* Your instructions
Gather every line in the records below that contains the word "writes".

* Provided information
/-! ### KADD, KSET, KREAD, TIERPF and QSTAT -/

/-- The device that a counter or message name carries (R214). -/
def nameDevice (w : Nat) : Nat := bits w 18 14
/-- The core of this device that a counter or message name carries. -/
def nameCore (w : Nat) : Option Nat := coreOfFields (bits w 6 10) (bits w 16 2) (bits w 32 1 == 1)

/-- KADD (R221). -/
def execKadd (a b q : Nat) (s : State) : Result :=
  .next (checkRegs (isPq q) (specPark (withOperands [a, b] [] fun x s =>
    let w := x.getD 0 0
    let n := w.toNat
    let mine := nameDevice n == s.plat.devid
    if 2 ^ 33 ≤ n ∨ (bits n 32 1 = 1 ∧ bits n 16 2 ≠ 0) ∨ (mine = true ∧ (nameCore n).isNone) then
      trapE .counterIndex w s
    else if mine && !(nameCore n).any (s.mayName s.actor.core) then trapE .partitionFence w s
    else enqueue (.kadd a b q) (.kadd (bits (x.getD 1 0).toNat 0 32)) none q 0 w 0 [] [] [a, b] s)) s)

/-- KSET (R221): VALUE is written, and its change wakes the counter's waiters (R245). -/
def execKset (k r : Nat) (s : State) : Result :=
  .next (specPark (withOperands [r] [] fun x s =>
    let s := s.setHere { s.here with kval := Map.set 0 s.here.kval k ((x.getD 0 0).setWidth 32) }
    retire 4 4 (popReads [r] (addCounter s.actor.core k 0 s))) s)

/-- KREAD (R221). -/
def execKread (k r : Nat) (s : State) : Result :=
  .next (compute 4 4 [] r (fun _ => word (counterWord s.here k)) s)

/-- TIERPF (R222). -/
def execTierpf (k m r q : Nat) (s : State) : Result :=
  .next (checkRegs (isPq q) (specPark (withOperands [2 * m, 2 * m + 1] [] fun x s =>
    let len := bits (x.getD 1 0).toNat 0 24
    if !lengthOk (x.getD 1 0) false then trapE .shapeInvalid (x.getD 1 0) s
    else checkRange (x.getD 0 0) len
      (enqueue (.tierpf k m r q) (.tierpf len r) (some k) q 0 (x.getD 0 0) (x.getD 1 0) [] []
        [2 * m, 2 * m + 1]) s)) s)

/-- The queue status of the acting thread (R223). -/
def qstatWord (s : State) : Nat :=
  let es := s.here.entries
  let c := s.me
  (32 - es.length) + 2 ^ 8 * c.lastOutcome + 2 ^ 16 * c.lastCounter
    + 2 ^ 24 * (es.filter fun e => e.owner == c.handle).length

/-- QSTAT (R223). -/
def execQstat (d : Nat) (s : State) : Result := .next (compute 4 4 [] d (fun _ => word (qstatWord s)) s)

/-! ### The end of an entry (R211, R226) -/

/-- A queue entry changed. -/
def onEntry (k id : Nat) (f : Entry → Entry) (s : State) : State :=
  s.onCore k fun c => { c with queue := c.queue.map fun e => if e.id = id then f e else e }

/-- An entry completes: OUTSTANDING falls and VALUE rises, as one step (R211). -/
def completeEntry (k id : Nat) (s : State) : State :=
  match s.entry? k id with
  | some e =>
    let s := removeEntry k id (outstanding k e.counter false s)
    match e.counter with
    | some n => addCounter k n 1 s
    | none => s
  | none => s

/-- The access of a failed operation's record (R226). -/
def accessOf (op : CopyOp) : Nat :=
  match op with
  | .get _ | .gets .. => 0
  | .put _ | .puts .. | .rput .. => 1
  | .gamo .. | .kadd _ => 2
  | .tierpf .. => 5
  | .iflush .. => 9

/-- Whether an operation is one of the puts that a task's commit performs (R356). -/
def CopyOp.isPut (op : CopyOp) : Bool :=
  match op with
  | .put _ | .puts .. => true
  | _ => false

/-- An entry that has failed waits for its end (R226). -/
def failEntry (k id : Nat) (r : Reason) (xval : Word) (s : State) : State :=
  let frame := faultFrame s (clusterOf k) (s.spaceOf k) xval.toNat r
  (onEntry k id (fun e => { e with state := .failed (causeCode .remote r) xval frame }) s).post 0 .copyEntryFail [k, id]

/-- COPY_ENTRY_COMPLETE (R211): once the entry is performed and its footprint has retired. -/
def execCopyEntryComplete (s : State) : Result :=
  let k := s.arg 0
  let id := s.arg 1
  .next (match s.entry? k id with
    | some e =>
      if e.state = .performed then
        if (s.core k).prints.any fun f => f.id == id then s.post 1 .copyEntryComplete s.args else completeEntry k id s
      else s
    | none => s)

/-- COPY_ENTRY_FAIL (R226): OUTSTANDING falls, VALUE stays, and the issuing thread has the cause pending, or the kernel a
record. -/
def execCopyEntryFail (s : State) : Result :=
  let k := s.arg 0
  let id := s.arg 1
  .next (match s.entry? k id with
    | some e => match e.state with
      | .failed cause xval frame =>
        let s := removeEntry k id (outstanding k e.counter false s)
        let s := s.onCore k fun c => { c with prints := c.prints.filter fun f => f.id != id }
        pendCause e.owner k ⟨cause, xval, accessOf e.op, frame⟩ s
      | _ => s
    | none => s)

/-- FOOTPRINT_RETIRE (R202): the parts that are done retire; a footprint with none left is gone. -/
def execFootprintRetire (s : State) : Result :=
  let left (f : Footprint) : Option Footprint :=
    if f.id ≠ s.arg 1 then some f
    else
      let reads := if f.readDone then [] else f.reads
      let writes := if f.writeDone then [] else f.writes
      if reads.isEmpty && writes.isEmpty then none else some { f with reads := reads, writes := writes }
  .next (s.onCore (s.arg 0) fun c => { c with prints := c.prints.filterMap left })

* Answer for this exercise
      let writes := if f.writeDone then [] else f.writes
      if reads.isEmpty && writes.isEmpty then none else some { f with reads := reads, writes := writes }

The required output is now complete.